Professor Christos Kalantaridis

Pro Vice-Chancellor and Head of the College of Westminster Business School

Professor Christos Kalantaridis's profile photo

My role

I am passionate about the transformational role higher education can play, both for individuals from all backgrounds, and for society as a whole. This agenda drives my work and will inform my leadership of Westminster Business School and my role as Pro Vice-Chancellor and Head of College.

In this capacity I provide leadership to a learning community of some 7000 students and 300 academics, that is both globally oriented but also embedded in London, one of the most vibrant and diverse modern metropoles. Our focus at Westminster Business School is to provide an outstanding student experience that leads to positive outcomes for our graduates, impactful research and knowledge exchange. A key enabler in achieving this is a collegiate culture and an environment that empowers for our talented colleagues to innovate.

Background

I am an economist by training with my undergraduate degree from the Aristotle University of Thessaloniki in Greece and postgraduate and doctoral awards from the University of Salford.

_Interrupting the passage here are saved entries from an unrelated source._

-- ==== Sys2Proof/Word.lean ====
section
/-! DEFINITION. The word types of the WB316: 32-bit register words and 8-bit characters. -/

namespace Sys2Proof

/-- A register word of the host port (00_scope.md: "Registers are 32-bit words"). -/
abbrev Word := BitVec 32

/-- The eight data bits of a character, or one payload byte of a frame or packet. -/
abbrev Byte := BitVec 8

/-- A word address of the host port (00_scope.md: "word addresses are 14-bit"). -/
abbrev Addr := BitVec 14

/-- The travel count and every deadline expressed in it (R22). -/
abbrev Travel := BitVec 32

end Sys2Proof
end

Before joining the University of Westminster in November 2023 I was Dean of the Guildhall School of Business and Law at London Metropolitan University, where I also served as Interim Pro Vice Chancellor Research and Knowledge Exchange. I have held full professorial positions at the Universities of Northampton, Teesside, Salford, Bradford, De Montfort and London Metropolitan University.  

Teaching and Learning

I have taught a broad range of entrepreneurship and innovation modules both at undergraduate and postgraduate levels in the UK and have also delivered intensive learning programmes across the world in Estonia, Greece and Latvia, as well as a large number of individual lectures in Ukraine and India. My teaching practice is experiential in nature, and this underpinned my success in securing a Senior Fellowship from Advance HE.

Research

My early research adopted an (old) institutionalist lens in the study of entrepreneurship in rural areas and post-socialist countries. Subsequently I examined the interface between entrepreneurship and place (as more malleable), whilst my more recent research explores how university technology commercialisation is influenced by intellectual property rights regimes and unfolds through time. My latest paper was published in Technovation in 2023 and is entitled  ‘Multi-dimensional time and university technology commercialisation as opportunity praxis: A realist synthesis of the accumulated literature’.

External Roles

For six years I served as Editor of the European Journal of Innovation Management and have also acted as the Country Vice-President (UK) for the European Council for Small Business and Entrepreneurship. I have advised the Higher Education Council for Wales in the review of their Third Mission Funding and am currently supporting Greece’s National Documentation Centre on policy focused work to attract and engage returnee and third country highly-skilled migrants into the Greek innovation ecosystem.